> **PROBLEM DESCRIPTION**:
Scan the records below for the line containing "(s.stope p).lists.find? (fun" and the line containing "it, and none for the reserved code (R40). -/". Copy both, plus every line between, exactly.

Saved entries
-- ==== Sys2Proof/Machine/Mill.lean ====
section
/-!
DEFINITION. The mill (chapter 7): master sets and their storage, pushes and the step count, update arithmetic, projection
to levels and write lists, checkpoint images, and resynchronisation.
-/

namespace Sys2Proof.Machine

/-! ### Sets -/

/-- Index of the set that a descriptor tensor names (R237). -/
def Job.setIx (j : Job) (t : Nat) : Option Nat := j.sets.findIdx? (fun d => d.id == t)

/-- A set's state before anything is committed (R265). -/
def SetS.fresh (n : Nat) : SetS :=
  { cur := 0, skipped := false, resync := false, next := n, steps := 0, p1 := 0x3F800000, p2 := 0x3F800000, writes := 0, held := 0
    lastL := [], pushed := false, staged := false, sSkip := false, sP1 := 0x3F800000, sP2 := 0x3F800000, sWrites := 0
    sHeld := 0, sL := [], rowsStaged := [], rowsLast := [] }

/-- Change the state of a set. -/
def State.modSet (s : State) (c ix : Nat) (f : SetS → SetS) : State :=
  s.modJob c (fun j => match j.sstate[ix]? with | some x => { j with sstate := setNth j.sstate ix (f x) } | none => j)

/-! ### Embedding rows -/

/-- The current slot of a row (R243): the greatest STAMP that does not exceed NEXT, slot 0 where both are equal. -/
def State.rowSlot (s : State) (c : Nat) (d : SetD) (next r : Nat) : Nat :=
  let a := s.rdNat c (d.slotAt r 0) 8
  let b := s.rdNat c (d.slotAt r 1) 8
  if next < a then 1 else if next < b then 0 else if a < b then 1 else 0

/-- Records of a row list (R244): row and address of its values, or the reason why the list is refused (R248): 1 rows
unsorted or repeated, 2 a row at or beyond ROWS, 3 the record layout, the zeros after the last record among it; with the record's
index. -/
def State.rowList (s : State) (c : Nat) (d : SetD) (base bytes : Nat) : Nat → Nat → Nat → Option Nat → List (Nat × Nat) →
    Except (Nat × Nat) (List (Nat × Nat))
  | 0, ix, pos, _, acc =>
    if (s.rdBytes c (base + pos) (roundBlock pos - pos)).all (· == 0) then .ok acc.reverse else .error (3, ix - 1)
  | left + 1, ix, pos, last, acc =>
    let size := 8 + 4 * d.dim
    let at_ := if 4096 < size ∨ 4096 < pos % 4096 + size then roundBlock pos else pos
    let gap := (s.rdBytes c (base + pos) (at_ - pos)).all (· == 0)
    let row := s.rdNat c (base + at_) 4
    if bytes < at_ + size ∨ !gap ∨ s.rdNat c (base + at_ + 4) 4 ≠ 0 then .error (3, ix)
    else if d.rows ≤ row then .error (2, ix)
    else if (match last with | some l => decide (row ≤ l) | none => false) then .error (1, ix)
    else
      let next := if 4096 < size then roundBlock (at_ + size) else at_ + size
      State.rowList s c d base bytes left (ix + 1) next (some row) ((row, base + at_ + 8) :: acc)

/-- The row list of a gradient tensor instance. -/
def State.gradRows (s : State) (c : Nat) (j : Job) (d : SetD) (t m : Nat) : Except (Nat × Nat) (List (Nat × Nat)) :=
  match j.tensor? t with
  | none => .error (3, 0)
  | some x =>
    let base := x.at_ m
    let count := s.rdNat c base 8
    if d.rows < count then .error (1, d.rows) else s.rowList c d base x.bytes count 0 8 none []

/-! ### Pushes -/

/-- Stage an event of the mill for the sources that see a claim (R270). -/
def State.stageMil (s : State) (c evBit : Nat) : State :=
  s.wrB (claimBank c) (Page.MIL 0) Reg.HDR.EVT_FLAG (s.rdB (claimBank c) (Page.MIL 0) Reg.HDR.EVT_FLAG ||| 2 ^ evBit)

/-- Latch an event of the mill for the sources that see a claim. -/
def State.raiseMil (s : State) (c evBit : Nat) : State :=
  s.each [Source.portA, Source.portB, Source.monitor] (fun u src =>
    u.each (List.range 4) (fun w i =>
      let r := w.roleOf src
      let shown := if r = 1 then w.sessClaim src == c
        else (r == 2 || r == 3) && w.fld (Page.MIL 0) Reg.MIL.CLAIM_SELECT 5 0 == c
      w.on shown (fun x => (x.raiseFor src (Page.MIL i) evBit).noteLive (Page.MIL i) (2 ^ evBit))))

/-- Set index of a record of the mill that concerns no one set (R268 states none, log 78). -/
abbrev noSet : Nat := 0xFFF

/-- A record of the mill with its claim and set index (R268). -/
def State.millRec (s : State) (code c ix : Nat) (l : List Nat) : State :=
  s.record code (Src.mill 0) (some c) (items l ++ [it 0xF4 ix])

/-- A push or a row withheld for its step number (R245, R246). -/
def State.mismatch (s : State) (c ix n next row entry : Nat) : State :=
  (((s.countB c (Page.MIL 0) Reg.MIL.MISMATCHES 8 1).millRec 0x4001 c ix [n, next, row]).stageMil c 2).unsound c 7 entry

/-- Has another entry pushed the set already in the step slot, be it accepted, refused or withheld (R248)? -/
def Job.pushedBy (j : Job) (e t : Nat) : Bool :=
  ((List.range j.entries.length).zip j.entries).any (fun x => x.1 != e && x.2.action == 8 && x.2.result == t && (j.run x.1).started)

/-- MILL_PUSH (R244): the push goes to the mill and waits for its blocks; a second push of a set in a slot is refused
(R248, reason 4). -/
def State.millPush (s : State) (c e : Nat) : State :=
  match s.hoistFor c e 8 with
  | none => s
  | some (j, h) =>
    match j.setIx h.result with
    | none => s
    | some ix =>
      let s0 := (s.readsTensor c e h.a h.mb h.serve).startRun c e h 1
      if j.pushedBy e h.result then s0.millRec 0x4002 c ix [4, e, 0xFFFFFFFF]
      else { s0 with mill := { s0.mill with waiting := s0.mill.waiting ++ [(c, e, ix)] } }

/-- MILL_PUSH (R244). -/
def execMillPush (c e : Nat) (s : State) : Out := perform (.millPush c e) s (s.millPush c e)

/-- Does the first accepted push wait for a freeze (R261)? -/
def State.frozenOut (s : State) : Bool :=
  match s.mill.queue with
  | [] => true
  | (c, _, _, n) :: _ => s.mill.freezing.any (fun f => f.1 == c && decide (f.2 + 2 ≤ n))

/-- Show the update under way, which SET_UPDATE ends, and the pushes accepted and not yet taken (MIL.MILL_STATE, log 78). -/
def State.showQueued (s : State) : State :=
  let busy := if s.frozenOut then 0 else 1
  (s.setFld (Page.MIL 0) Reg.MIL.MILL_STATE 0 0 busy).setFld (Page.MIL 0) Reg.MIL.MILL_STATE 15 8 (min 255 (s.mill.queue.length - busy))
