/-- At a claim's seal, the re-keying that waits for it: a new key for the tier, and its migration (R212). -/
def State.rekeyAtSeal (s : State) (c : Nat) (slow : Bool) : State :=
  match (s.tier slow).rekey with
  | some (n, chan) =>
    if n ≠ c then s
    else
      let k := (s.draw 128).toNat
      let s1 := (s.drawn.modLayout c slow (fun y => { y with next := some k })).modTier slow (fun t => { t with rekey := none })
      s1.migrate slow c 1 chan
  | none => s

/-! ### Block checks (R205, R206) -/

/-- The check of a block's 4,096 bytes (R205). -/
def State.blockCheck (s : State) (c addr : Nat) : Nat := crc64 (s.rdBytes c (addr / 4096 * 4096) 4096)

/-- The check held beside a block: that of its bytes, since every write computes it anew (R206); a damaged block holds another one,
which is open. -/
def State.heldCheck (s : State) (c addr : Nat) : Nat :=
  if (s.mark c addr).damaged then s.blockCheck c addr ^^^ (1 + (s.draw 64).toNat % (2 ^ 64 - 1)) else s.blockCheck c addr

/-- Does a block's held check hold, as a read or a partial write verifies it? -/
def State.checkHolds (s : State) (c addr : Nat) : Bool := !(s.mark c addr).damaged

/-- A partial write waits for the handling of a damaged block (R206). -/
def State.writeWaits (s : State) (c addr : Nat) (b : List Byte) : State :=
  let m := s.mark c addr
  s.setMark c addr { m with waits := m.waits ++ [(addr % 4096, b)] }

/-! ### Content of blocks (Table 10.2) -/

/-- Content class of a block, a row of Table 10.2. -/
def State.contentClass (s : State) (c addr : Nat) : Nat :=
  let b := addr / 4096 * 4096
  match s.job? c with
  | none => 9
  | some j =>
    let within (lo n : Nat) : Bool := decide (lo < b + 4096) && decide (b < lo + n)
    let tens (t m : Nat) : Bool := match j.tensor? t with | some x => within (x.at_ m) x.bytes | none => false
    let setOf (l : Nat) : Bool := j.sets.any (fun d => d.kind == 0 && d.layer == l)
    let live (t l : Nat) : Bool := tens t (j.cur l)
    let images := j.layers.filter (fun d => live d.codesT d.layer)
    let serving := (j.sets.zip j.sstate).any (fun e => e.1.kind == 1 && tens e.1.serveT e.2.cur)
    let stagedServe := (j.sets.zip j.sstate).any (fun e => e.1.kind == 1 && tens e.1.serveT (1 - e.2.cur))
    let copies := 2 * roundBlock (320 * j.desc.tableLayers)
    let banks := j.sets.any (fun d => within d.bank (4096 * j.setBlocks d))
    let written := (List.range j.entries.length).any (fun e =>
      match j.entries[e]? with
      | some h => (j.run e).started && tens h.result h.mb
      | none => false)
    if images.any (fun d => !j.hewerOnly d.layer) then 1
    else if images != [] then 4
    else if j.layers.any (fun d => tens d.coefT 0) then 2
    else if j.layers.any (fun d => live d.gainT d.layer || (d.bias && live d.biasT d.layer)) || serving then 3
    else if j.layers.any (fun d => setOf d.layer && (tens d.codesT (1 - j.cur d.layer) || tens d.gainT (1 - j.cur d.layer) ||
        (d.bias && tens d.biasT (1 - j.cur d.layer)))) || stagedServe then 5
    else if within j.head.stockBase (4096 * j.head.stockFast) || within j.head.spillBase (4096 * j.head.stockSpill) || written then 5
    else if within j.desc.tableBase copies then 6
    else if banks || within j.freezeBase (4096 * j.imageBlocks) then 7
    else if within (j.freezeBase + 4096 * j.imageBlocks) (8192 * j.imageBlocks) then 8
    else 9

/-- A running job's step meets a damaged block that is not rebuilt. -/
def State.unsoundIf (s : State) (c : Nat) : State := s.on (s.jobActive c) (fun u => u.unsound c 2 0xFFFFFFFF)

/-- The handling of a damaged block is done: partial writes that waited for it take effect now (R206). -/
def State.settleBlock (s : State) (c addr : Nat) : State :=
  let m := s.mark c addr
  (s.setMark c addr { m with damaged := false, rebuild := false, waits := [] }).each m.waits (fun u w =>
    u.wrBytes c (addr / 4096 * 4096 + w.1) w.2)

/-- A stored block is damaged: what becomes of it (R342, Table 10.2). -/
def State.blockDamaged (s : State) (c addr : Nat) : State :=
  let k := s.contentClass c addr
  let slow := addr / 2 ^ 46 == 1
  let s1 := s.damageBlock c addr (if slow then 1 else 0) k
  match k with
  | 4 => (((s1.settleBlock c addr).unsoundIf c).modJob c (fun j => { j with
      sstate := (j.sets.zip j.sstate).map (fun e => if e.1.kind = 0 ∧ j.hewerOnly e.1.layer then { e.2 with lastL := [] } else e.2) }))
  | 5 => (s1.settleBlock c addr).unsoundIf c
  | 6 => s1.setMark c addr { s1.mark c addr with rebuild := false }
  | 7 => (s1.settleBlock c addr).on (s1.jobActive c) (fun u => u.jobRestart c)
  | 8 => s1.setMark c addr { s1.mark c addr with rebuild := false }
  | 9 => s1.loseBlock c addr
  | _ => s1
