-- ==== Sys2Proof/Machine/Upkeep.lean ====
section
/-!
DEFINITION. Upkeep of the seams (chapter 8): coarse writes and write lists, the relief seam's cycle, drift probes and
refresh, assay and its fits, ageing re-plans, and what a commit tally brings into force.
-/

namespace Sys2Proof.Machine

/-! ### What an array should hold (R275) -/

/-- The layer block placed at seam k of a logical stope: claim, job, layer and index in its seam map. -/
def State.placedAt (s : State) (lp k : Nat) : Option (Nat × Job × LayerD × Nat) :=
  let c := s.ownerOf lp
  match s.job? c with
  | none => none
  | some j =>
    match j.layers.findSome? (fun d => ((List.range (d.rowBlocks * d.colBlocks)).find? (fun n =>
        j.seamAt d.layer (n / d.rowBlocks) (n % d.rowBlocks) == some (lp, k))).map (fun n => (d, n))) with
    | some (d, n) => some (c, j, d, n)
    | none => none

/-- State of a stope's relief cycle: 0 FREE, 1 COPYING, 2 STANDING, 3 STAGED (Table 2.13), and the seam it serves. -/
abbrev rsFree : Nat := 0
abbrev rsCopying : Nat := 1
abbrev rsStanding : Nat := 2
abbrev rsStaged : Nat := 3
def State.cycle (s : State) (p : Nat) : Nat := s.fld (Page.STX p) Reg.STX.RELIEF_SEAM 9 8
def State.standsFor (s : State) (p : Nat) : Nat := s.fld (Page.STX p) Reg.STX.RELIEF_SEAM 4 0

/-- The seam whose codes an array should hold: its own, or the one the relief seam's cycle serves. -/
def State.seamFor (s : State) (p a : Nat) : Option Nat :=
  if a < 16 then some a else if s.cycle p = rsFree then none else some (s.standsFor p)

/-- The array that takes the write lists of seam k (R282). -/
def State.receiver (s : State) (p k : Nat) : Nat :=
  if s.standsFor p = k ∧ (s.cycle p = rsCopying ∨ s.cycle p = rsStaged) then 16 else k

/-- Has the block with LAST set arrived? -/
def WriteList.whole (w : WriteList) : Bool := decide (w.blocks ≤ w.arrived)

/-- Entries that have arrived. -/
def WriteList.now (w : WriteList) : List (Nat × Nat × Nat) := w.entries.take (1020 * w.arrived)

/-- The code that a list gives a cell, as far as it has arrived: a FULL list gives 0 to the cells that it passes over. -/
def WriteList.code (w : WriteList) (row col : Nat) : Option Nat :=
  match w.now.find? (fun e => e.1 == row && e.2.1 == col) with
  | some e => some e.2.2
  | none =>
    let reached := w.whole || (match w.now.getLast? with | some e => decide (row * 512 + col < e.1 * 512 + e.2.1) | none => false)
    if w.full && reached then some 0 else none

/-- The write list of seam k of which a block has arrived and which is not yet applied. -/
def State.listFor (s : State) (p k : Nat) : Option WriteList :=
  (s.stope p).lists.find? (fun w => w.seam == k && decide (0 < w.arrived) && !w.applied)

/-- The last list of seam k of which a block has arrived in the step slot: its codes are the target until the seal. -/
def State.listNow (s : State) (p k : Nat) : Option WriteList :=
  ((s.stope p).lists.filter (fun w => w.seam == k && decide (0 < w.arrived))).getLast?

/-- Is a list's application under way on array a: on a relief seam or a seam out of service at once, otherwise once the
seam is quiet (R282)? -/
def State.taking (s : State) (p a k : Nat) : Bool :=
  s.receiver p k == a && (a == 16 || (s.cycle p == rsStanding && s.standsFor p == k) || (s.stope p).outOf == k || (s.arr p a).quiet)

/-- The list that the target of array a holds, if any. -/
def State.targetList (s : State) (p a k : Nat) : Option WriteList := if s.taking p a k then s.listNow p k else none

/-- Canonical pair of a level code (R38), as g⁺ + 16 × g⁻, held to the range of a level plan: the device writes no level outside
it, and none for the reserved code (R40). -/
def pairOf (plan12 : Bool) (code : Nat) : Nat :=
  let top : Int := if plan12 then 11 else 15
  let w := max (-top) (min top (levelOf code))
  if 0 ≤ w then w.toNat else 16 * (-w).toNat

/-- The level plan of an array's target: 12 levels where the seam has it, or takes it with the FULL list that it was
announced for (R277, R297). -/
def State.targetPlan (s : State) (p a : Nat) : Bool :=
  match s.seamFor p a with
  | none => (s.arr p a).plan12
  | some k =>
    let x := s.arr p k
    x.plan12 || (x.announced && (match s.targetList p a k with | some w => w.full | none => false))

> **SOLUTION TO THE PROBLEM**:
  (s.stope p).lists.find? (fun w => w.seam == k && decide (0 < w.arrived) && !w.applied)

/-- The last list of seam k of which a block has arrived in the step slot: its codes are the target until the seal. -/
def State.listNow (s : State) (p k : Nat) : Option WriteList :=
  ((s.stope p).lists.filter (fun w => w.seam == k && decide (0 < w.arrived))).getLast?

/-- Is a list's application under way on array a: on a relief seam or a seam out of service at once, otherwise once the
seam is quiet (R282)? -/
def State.taking (s : State) (p a k : Nat) : Bool :=
  s.receiver p k == a && (a == 16 || (s.cycle p == rsStanding && s.standsFor p == k) || (s.stope p).outOf == k || (s.arr p a).quiet)

/-- The list that the target of array a holds, if any. -/
def State.targetList (s : State) (p a k : Nat) : Option WriteList := if s.taking p a k then s.listNow p k else none

/-- Canonical pair of a level code (R38), as g⁺ + 16 × g⁻, held to the range of a level plan: the device writes no level outside
it, and none for the reserved code (R40). -/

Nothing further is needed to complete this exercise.